Pull every line with "model" from the data.
◇ ◇ ◇ ◇ ◇
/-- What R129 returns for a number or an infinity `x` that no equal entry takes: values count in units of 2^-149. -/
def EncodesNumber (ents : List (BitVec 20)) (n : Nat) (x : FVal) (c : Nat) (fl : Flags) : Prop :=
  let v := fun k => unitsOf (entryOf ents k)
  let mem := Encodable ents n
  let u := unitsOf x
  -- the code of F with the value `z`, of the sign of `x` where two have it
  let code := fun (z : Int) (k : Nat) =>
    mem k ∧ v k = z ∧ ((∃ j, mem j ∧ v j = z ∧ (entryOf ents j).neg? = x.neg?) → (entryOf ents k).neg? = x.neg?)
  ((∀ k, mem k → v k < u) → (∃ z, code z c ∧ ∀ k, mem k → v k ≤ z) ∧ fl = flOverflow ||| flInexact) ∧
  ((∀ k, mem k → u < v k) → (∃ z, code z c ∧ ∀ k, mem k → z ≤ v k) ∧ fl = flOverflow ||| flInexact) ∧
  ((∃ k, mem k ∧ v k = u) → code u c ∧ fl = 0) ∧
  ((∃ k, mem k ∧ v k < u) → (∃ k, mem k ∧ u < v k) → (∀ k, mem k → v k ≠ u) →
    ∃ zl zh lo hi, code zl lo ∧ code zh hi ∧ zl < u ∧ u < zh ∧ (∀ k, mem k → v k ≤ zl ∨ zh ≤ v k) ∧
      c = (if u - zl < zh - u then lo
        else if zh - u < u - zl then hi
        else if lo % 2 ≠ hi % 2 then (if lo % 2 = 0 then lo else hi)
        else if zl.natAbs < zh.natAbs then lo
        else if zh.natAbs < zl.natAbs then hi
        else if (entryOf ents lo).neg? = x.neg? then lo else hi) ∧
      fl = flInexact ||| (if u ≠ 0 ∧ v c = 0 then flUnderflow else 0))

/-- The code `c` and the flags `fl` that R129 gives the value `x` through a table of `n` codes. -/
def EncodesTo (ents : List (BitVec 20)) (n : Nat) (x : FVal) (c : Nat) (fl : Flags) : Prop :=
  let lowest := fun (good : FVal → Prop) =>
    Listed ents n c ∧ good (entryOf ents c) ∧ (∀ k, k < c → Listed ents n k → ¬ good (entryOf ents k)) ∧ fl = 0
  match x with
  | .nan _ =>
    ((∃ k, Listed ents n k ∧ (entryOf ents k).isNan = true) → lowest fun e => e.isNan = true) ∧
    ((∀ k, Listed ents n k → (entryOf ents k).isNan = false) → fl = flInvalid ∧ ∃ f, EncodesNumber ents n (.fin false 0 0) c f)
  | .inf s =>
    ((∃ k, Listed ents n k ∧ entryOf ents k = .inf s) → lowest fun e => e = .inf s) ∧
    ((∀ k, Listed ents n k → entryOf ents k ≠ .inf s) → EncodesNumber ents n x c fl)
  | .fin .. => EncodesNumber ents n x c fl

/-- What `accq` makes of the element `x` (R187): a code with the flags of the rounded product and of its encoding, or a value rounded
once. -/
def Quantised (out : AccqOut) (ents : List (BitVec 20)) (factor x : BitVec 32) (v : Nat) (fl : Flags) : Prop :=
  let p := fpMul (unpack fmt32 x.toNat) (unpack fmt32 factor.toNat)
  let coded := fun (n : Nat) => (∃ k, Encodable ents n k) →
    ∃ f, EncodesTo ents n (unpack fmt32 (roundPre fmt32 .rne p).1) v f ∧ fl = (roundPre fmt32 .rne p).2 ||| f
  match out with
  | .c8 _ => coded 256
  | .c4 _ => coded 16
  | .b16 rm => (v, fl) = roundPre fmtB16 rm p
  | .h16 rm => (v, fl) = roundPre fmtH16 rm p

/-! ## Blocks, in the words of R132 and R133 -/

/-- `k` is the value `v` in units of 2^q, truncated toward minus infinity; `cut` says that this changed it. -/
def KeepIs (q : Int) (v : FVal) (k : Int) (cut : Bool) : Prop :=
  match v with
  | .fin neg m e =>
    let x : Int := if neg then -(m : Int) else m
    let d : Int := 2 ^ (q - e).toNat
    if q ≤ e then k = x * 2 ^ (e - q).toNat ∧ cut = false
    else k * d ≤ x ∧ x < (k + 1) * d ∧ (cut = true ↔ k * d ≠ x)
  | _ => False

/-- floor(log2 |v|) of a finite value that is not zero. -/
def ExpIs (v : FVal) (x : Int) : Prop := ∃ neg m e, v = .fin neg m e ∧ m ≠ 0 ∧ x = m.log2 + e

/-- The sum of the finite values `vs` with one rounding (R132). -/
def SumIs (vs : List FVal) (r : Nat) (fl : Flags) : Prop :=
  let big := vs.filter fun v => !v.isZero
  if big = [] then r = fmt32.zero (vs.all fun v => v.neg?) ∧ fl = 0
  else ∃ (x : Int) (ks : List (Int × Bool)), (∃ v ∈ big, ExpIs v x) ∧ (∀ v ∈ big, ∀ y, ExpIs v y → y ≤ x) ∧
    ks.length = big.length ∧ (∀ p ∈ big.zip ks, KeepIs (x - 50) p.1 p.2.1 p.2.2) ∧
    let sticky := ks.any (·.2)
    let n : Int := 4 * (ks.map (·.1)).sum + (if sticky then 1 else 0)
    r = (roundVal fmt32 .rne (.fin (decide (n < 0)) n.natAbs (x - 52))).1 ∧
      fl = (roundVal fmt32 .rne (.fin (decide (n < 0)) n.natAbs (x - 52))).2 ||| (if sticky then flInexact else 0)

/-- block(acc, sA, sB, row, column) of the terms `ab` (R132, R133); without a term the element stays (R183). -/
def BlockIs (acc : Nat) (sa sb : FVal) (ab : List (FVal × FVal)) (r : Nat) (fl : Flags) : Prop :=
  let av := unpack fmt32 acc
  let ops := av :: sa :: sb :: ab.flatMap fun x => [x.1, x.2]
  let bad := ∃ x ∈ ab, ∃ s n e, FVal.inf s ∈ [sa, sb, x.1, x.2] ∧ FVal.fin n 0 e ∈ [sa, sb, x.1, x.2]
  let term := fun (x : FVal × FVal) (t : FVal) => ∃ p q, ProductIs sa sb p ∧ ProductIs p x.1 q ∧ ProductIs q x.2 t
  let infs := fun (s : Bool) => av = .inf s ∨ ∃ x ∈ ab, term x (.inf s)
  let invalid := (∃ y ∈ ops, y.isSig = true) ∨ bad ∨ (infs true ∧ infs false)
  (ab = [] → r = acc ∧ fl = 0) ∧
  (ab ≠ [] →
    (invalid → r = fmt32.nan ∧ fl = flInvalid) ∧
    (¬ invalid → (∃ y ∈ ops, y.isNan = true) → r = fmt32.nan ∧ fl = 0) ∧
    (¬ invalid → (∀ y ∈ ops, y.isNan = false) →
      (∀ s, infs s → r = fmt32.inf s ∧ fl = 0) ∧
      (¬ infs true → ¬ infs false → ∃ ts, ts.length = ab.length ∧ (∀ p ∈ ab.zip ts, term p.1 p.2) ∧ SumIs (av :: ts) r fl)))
◇ ◇ ◇ ◇ ◇
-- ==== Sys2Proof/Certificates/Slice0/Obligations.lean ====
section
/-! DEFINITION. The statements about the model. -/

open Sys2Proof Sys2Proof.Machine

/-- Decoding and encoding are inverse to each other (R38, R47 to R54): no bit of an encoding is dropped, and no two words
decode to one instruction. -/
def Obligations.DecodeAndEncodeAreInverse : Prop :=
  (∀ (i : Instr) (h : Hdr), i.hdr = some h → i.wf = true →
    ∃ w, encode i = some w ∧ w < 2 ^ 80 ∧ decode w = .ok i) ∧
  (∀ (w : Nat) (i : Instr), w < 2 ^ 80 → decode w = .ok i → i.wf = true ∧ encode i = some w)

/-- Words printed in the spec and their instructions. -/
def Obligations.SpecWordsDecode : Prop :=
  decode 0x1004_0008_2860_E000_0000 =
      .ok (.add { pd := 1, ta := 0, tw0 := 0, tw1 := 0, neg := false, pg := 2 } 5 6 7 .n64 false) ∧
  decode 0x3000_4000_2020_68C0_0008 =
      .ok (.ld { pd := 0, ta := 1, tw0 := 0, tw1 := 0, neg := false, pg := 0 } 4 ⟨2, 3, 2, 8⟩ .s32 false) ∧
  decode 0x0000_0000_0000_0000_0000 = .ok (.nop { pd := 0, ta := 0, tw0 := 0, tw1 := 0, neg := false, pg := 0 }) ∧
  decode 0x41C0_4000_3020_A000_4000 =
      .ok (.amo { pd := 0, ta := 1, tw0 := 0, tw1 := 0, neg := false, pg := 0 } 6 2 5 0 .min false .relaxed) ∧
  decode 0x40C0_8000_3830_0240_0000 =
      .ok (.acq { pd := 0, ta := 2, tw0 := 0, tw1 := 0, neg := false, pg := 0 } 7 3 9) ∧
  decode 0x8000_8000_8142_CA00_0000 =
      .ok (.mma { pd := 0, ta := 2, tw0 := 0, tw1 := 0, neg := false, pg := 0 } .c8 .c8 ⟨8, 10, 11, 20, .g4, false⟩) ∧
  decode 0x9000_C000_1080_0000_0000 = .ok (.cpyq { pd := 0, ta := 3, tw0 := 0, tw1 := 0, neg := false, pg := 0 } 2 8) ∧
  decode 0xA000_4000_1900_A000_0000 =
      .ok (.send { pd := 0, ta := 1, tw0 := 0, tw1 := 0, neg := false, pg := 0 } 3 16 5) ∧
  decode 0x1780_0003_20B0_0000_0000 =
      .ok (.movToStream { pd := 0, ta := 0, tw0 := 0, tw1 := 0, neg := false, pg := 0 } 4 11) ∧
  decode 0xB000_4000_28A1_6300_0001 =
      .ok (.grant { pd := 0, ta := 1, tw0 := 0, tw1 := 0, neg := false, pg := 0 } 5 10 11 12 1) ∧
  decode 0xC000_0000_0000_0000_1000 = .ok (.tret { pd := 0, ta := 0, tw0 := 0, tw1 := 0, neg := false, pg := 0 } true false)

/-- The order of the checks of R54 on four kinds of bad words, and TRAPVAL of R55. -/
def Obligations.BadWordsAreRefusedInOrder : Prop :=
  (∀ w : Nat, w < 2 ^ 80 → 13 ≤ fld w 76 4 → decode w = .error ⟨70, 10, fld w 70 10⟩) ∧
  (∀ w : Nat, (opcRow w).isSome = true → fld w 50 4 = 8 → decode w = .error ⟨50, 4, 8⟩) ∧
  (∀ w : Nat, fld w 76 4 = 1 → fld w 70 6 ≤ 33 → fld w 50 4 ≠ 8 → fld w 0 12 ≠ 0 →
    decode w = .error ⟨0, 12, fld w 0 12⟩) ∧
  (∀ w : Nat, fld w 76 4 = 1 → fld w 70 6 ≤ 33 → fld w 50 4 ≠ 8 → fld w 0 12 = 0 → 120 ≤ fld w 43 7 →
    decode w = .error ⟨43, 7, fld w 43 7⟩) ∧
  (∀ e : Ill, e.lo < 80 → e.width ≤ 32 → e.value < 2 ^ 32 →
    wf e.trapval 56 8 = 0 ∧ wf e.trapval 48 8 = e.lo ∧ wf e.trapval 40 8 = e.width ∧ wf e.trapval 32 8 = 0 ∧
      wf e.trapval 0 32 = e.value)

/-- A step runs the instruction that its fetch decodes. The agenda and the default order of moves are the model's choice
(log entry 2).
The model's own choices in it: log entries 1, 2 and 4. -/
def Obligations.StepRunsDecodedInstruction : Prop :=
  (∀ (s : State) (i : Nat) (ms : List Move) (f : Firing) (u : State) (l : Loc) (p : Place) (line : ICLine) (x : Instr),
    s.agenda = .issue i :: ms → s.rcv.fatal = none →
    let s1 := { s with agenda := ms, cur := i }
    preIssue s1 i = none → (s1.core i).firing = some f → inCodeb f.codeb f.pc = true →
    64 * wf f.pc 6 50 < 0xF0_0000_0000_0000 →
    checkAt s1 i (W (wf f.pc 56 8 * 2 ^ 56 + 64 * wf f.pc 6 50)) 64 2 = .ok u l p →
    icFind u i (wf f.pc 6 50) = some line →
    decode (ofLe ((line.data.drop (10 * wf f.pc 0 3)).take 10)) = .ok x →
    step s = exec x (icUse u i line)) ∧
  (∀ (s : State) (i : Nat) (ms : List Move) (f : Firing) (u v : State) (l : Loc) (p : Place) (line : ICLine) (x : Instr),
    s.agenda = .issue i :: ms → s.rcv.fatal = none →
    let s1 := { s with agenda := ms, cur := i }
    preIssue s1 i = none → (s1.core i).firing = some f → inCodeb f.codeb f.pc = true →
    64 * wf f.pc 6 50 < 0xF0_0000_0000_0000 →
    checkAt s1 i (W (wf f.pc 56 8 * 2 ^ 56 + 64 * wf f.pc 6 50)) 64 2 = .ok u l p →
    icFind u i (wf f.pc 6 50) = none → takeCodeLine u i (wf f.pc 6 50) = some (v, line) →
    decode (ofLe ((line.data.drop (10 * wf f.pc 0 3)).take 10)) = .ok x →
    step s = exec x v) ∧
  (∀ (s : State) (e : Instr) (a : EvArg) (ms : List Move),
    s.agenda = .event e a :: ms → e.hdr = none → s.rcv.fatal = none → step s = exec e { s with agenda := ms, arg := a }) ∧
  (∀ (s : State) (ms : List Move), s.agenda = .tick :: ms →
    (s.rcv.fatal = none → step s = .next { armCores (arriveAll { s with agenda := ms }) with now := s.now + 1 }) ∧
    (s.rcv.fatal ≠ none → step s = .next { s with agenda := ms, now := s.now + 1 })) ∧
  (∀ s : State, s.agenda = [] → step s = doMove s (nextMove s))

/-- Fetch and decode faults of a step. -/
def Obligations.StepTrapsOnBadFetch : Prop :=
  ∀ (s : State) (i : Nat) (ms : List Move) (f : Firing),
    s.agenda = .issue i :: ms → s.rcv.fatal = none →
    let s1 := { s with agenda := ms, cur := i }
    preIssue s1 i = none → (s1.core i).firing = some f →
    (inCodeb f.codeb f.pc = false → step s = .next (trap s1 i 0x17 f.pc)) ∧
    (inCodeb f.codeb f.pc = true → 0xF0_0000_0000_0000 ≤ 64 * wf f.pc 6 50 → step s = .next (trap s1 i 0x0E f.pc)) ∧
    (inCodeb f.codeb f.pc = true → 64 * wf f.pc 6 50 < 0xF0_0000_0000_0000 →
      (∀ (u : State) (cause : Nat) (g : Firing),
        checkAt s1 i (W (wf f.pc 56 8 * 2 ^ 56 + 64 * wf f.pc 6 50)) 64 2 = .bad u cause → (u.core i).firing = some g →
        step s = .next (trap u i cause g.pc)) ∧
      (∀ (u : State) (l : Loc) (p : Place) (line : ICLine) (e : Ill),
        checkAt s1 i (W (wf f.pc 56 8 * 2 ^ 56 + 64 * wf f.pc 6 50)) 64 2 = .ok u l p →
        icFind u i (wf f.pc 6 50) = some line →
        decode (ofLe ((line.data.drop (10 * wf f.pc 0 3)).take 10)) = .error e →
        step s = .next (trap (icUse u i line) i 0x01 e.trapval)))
◇ ◇ ◇ ◇ ◇
RESULT -
/-! DEFINITION. The statements about the model. -/
/-- A step runs the instruction that its fetch decodes. The agenda and the default order of moves are the model's choice
The model's own choices in it: log entries 1, 2 and 4. -/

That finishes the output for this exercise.